FAQs

Whistleblower FAQs

Who may file complaints with the APA?


  • Any person may file a complaint

Who can the Auditors of Public Accounts investigate?


  • Every state office, department, division, bureau, board, and commission of state government.
  • Employees of state government including elected constitutional officers, appointed state officials, state civil service employees, and quasi-public agency employees.
  • Certain private entities such as businesses and nonprofit organizations, or their employees, etc., only if they are considered a large state contractor. By statute, a large state contractor is defined as an entity that has entered into a contract with a state or quasi-public agency valued at five million dollars or more, or received funding under Title 32 of the Connecticut General Statutes.

Who can the Auditors of Public Accounts not investigate?


  • Municipal government agencies and employees, city and school district employees and officials.
  • Federal government agencies and employees, including federal officials.
  • Private entities such as businesses and nonprofit organizations, or their employees, if they do not meet the definition of a large state contractor.

What can the Auditors of Public Accounts investigate?

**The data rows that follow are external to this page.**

/-- R354, R366, R367: in system mode, freezing, thawing and discarding what a selector names, once no routine of it stands in
a group and no part of it is on its way (R355; log 118), and the drain, the invalidation and the scrub of a virtual function; in user mode
these and R357's CSAVE and CLOAD take a permission trap with TINFO 0. The marks by which a course knows that its operation has begun, and
the cycle in which a freeze takes hold, are logs 24 and 72; what VDRAIN waits for is log 70, what SCRUB clears log 71. -/
def Obligations.StewardCommands : Prop :=
  (∀ (p : Syl) (s : State), guardOn p s = true → system s = true →
     let c := issuer s
     (∀ o : MS,
       let sel := selected s (c.rdS o.sa.val)
       let b := (c.rdS o.sb.val).toNat
       (c.rdS o.sa.val).toNat < 2 ^ 26 →
       (b = 0 → sel.any (midGroup s) = false → (sel.all fun g => (getCtx s g).frozen) = true →
         exec (.freeze p o) s = .next s) ∧
       (b = 0 → sel.any (midGroup s) = false → marked s = true → exec (.freeze p o) s = .next s) ∧
       (b = 0 → marked s = false → (sel.filter fun g => !(getCtx s g).frozen) ≠ [] →
         exec (.freeze p o) s =
           waitMark { s with freezes := s.freezes ++ sel.filter fun g => !(getCtx s g).frozen }) ∧
       (b = 1 → (sel.all fun g => !(getCtx s g).frozen) = true → exec (.thaw p o) s = .next s) ∧
       (b = 1 → marked s = true → exec (.thaw p o) s = .next s) ∧
       (b = 1 → marked s = false → (sel.filter fun g => (getCtx s g).frozen) ≠ [] →
         exec (.thaw p o) s = waitMark { s with thaws := s.thaws ++ sel.filter fun g => (getCtx s g).frozen }) ∧
       (b = 2 → (sel.all fun g => (getCtx s g).frozen) = true →
         (s.chans.any fun x => x.2.any fun c => sel.contains c.g && !c.parts.isEmpty) = false →
         exec (.discard p o) s = .next (sel.foldl discardCtx s))) ∧
     (∀ sa : Fin 64,
       let v := (c.rdS sa.val).toNat
       v < 128 →
       (vfQuiet s v = true → vfEmpty (rsetF (vfDrop s v) (frcfg v + 16) 32 16 0) v = true →
         exec (.vdrain p sa) s = .next (rsetF (vfDrop s v) (frcfg v + 16) 32 16 0)) ∧
       (let s1 := invalidateHeld (if marked s then s else invalidate s v 0 (2 ^ 41) false) v 0 (2 ^ 41) false
        invalPending s1 v 0 (2 ^ 41) = false → exec (.hinvv p sa) s = .next s1)) ∧
     (∀ o : MS,
       let v := (c.rdS o.sa.val).toNat
       let b := (c.rdS o.sb.val).toNat
       v < 128 → b < 16 → (b % 8 = 0 ∨ vfQuiet s v = true) → exec (.scrub p o) s = .next (scrub s v b))) ∧
  (∀ (p : Syl) (s : State), guardOn p s = true → system s = false →
     (∀ o : MS, exec (.freeze p o) s = trapNow s 0x05 0 ∧ exec (.thaw p o) s = trapNow s 0x05 0 ∧
       exec (.discard p o) s = trapNow s 0x05 0 ∧ exec (.scrub p o) s = trapNow s 0x05 0 ∧
       exec (.csave p o) s = trapNow s 0x05 0 ∧ exec (.cload p o) s = trapNow s 0x05 0) ∧
     (∀ sa : Fin 64, exec (.vdrain p sa) s = trapNow s 0x05 0 ∧ exec (.hinvv p sa) s = trapNow s 0x05 0))

/-- R357 to R361: a context in system mode saves and loads one that is frozen, or itself (OTHER = 0) in its trap handler; an address of 0
names its CSA; ACC asks that every context of the core be frozen or free, and that no word of the tiles be spoiled; a context that is no
steward names an area of its own partition (R362). What is selected is written to the area's regions, or restored from them. That the
whole is one step, and where the fields of a region lie, is log 17. -/
def Obligations.SaveAndLoad : Prop :=
  ∀ (p : Syl) (o : MS) (s : State), guardOn p s = true → system s = true →
    let b := (issuer s).rdS o.sb.val
    let x := saveCtl s b
    let named := ((issuer s).rdS o.sa.val).toNat
    let a := if named = 0 then (getCtx s x.g).csa else named
    let n := saScr + (groupOf s x.g).size
    x.legal b = true → a % 4096 = 0 → (tierOf a = some 0 ∨ tierOf a = some 1) → (x.other = true → (getCtx s x.g).frozen = true) →
    (x.acc = true → ∀ i : Fin 4, quietCtx s (ctxBase (coreOf x.g) + i.val) = true) →
    (isSteward s.iss.g = true ∨
      (partOk s (vfOf s s.iss.g) a = true ∧ partOk s (vfOf s s.iss.g) (a + saScr) = true)) →
    areaWhole s = none → areaPending s a n = false →
    ((x.other = true ∨ (issuer s).hld = true) → saveReady s x = true →
      (x.acc = true → (getCore s (coreOf x.g)).badTile = []) → areaStopped s a n = false →
      areaAway s a (saveRegions s x (savedRoutine s x).isSome) = [] →
      exec (.csave p o) s = .next (saveEnd (saveWrite s a x) x)) ∧
    (let routine := x.eng && nf (rd8 s a) 25 1 == 1
     (x.other = true ∨ ((issuer s).hld = false ∧ earlierDone s x.g (getCtx s x.g).reqSeq = true)) →
     areaBad s a 256 = false → loadOk s a x = true → ((saveRegions s x routine).any fun r => areaBad s (a + r.1) r.2) = false →
     areaAway s a [(0, 256)] = [] → areaAway s a (saveRegions s x routine) = [] →
       exec (.cload p o) s = .next (loadAll s a x routine))

/-! Results, queues and requests. -/

/-- R15: a write to s0, k0 or p0 is discarded, and they read as 0, all ones and 1; of a write to a b register bits [63:21] are discarded,
and they read as 0. -/
def Obligations.HardWiredRegisters : Prop :=
  ∀ (c : Ctx) (steward : Bool) (f : Flight),
    (f.dest = .s 0 ∨ f.dest = .k 0 ∨ f.dest = .p 0 → c.land steward f = c) ∧
    c.rdS 0 = 0 ∧ c.rdK 0 = -1 ∧ c.rdP 0 = true ∧
    (∀ n, f.dest = .b n → tget 0 (c.land steward f).b n = (f.val.truncate 64 &&& 0x1FFFFF)) ∧
    (∀ n, c.rdB n &&& ~~~ (0x1FFFFF : Word64) = 0)

/-- R26, R28: of every context of a core that is not frozen, what is due lands; nothing else of the machine changes. R15, R19, R34, R121:
where one result lands: its register alone, of a vector the lanes of its mask; s0, k0 and p0 take nothing; the flags are ORed
into FMODE[12:8]. -/
def Obligations.ResultsLand : Prop :=
  (∀ (core : Nat) (s : State), coreFrozen s core = false →
     ∃ t, exec (.resultLanding core) s = .next t ∧
       (∀ i : Fin 4, (getCtx s (ctxBase core + i.val)).frozen = false →
         getCtx t (ctxBase core + i.val) =
           (getCtx s (ctxBase core + i.val)).landDue (isSteward (ctxBase core + i.val)) (localTime s core)) ∧
       (∀ g, (∀ i : Fin 4, g = ctxBase core + i.val → (getCtx s g).frozen = true) → getCtx t g = getCtx s g) ∧
       { t with ctxs := s.ctxs } = s) ∧
  (∀ (c : Ctx) (steward : Bool) (now : Nat) (f : Flight), f.due ≤ now →
     let d := { c with flight := [f] }.landDue steward now
     let e : Ctx := { c with flight := [], fmode := c.fmode ||| (f.flags.zeroExtend 32 <<< 8) }
     (∀ n, f.dest = .s n → { d with s := c.s } = e ∧
       ∀ m, tget 0 d.s m = if m = n ∧ n ≠ 0 then f.val.truncate 64 else tget 0 c.s m) ∧
     (∀ n, f.dest = .k n → { d with k := c.k } = e ∧
       ∀ m, tget 0 d.k m = if m = n ∧ n ≠ 0 then f.val.truncate 64 else tget 0 c.k m) ∧
     (∀ n, f.dest = .p n → { d with p := c.p } = e ∧
       ∀ m, tget false d.p m = if m = n ∧ n ≠ 0 then f.val.getLsbD 0 else tget false c.p m) ∧
     (∀ n, f.dest = .v n → { d with v := c.v } = e ∧
       ∀ m, tget 0 d.v m = if m = n then mergeLanes f.mask (tget 0 c.v n) f.val else tget 0 c.v m) ∧
     (∀ n, f.dest = .b n → { d with b := c.b } = e ∧
       ∀ m, tget 0 d.b m = if m = n then f.val.truncate 64 &&& 0x1FFFFF else tget 0 c.b m) ∧
     (∀ n, f.dest = .h n → { d with h := c.h } = e ∧
       ∀ m, tget 0 d.h m = if m = n then f.val.truncate 128 else tget 0 c.h m) ∧
     (∀ n, f.dest = .g n → { d with g := c.g } = e ∧
       ∀ m, tget 0 d.g m = if m = n then f.val.truncate 64 else tget 0 c.g m) ∧
     (f.dest = .sr 0x014 → { d with tinfo := c.tinfo } = e ∧ d.tinfo = f.val.truncate 64) ∧
     (f.dest = .sr 0x010 → { d with tvec := c.tvec } = e ∧ d.tvec = (f.val.truncate 64 : Word64).toNat % 2 ^ 57))

/-- R38, R42, R154, R239: a scalar store or load through a b register, at the head of LAQ with its banks free and no release of the
context's that changes its bytes before it (R187): the store's bytes and no other byte of memory; the load's bytes in a new LDQ entry. -/
def Obligations.ScratchpadAccess : Prop :=
  ∀ (g : Nat) (s : State) (q : Req) (p : Syl) (o : AM), headReady s g = some q → q.h = none → o.fe = 0 → s.spoiled = [] →
    winRelFirst s g q = false →
    let at' (j : Nat) : Nat := cluBase (groupOf s g).cluster + (groupOf s g).base + (q.addr.toNat + j)
    (∀ n : Fin 4, q.op = .sta p n o →
      banksFree s (groupOf s g).cluster (bankCounts ((List.range (2 ^ n.val)).map at')) = true →
      ∃ t, exec (.laqRequestLeave g) s = .next t ∧
        (∀ j, j < 2 ^ n.val → mread t (at' j) = byteAt (sdqOf s g q).val j) ∧
        (∀ a, (∀ j, j < 2 ^ n.val → a ≠ at' j) → mread t a = mread s a) ∧
        (getCtx t g).laq = (getCtx s g).laq.drop 1 ∧ t.regs = s.regs ∧ (∀ x, x ≠ g → getCtx t x = getCtx s x)) ∧
    (∀ n : Fin 7, q.op = .lda p n o → (getCtx s g).phase = .resident →
      (∀ e ∈ (getCtx s g).ldq, e.req.seq ≠ q.seq) → (∀ j, j < ldaSize n.val → (tierOf (at' j)).isSome) →
      banksFree s (groupOf s g).cluster (bankCounts ((List.range (ldaSize n.val)).map at')) = true →
      ∃ t e, exec (.laqRequestLeave g) s = .next t ∧ t.mem = s.mem ∧ t.regs = s.regs ∧
        (getCtx t g).ldq = (getCtx s g).ldq ++ [e] ∧ e.left = 0 ∧ e.failed = false ∧ e.filled = false ∧
        (∀ j, j < ldaSize n.val → tget 0 e.raw j = mread s (at' j)) ∧ (getCtx t g).laq = (getCtx s g).laq.drop 1)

  • Allegations of corruption, unethical practices, violations of state or federal laws or regulations, mismanagement, gross waste of public funds, abuse of authority, or danger to public safety

What are some examples of improper conduct investigated by the Auditors of Public Accounts?


  • Embezzlement
  • Improper contracting
  • Misuse of state property
  • Conflicts of interest
  • Improper overtime
  • Improper expense reimbursements
  • False time and attendance reporting by state employees

What if I’m afraid someone will find out I filed a complaint?


Do I have to sign my name?

  • You may file a complaint without providing our office with your name or contact information; however, we may not be able to investigate your complaint properly if we cannot communicate with you to confirm the information you have provided or to obtain additional information. If you identify yourself to our office, we will not reveal your identity to anyone else without your permission, unless we or the Attorney General determines that such disclosure is unavoidable.
  • There is a space on the complaint form for your name and contact information, but it is not required.

What happens after I file a complaint?


  • We will evaluate your complaint to determine whether it has sufficient merit to warrant further review. If we do conduct a review of your complaint, we will conduct it confidentially. We will not report to you or anyone else about the progress of the investigation other than to convey whether it has been referred to the Attorney General.
  • We will contact you if we need additional information.
  • State statute requires our office to report the results of our investigation to the office of the Attorney General. The Attorney General may decide to concur with our review or continue the investigation.
  • The investigation will remain confidential until it is concluded, at which time the Attorney General may inform you of the outcome.

What can the Auditors of Public Accounts do if the improper activity is substantiated?


  • The Auditors of Public Accounts is a reporting entity. Any improper activity that is substantiated will be reported to the proper authority, which will vary based on the specific findings.
  • The Auditors of Public Accounts does not have enforcement powers and cannot order a department or official to take any action.

How do I file a complaint and what should I include in my complaint?


  • Our office will not commence an investigation of your complaint unless there is a basis that it has sufficient merit to warrant an investigation. You should, therefore, include a clear statement of what you believe is the improper activity, why you believe the activity is improper, who was involved, and what evidence we may examine to validate your allegation.
    • Your complaint should include, but not be limited to:
        1. A clear and concise statement of what you are alleging to be improper activity and why you believe it is improper.
        2. The name and title of the person/persons against whom you are making the complaint.
        3. The agency, division, and location where the action(s) occurred.
        4. When the action(s) occurred.
        5. The specific state or federal law or state regulation that has been violated.
        6. The names and contact information for any witnesses who can confirm the truth of what you are saying.
        7. Copies of any documents that will support what you are saying. Please do not submit original documents, as they cannot be returned.
        8. 7)Your name, and phone number or email.
        Complaints may be filed anonymously; however, if you include your name and contact information, we can reach you to gather further information that may be necessary for us to conduct a thorough investigation. In addition, the law provides remedies for individuals subjected to retaliation as a result of whistleblower activities. The identity of a person making a complaint is strictly confidential under state law and will not be released without the consent of the complainant, unless such disclosure is unavoidable.
  • Each allegation should be noted separately and supported with as much specific information as possible.
  • Supplying detailed information contributes to a thorough and efficient investigation. Such information should normally address questions of who, when, where, what, how, and how much.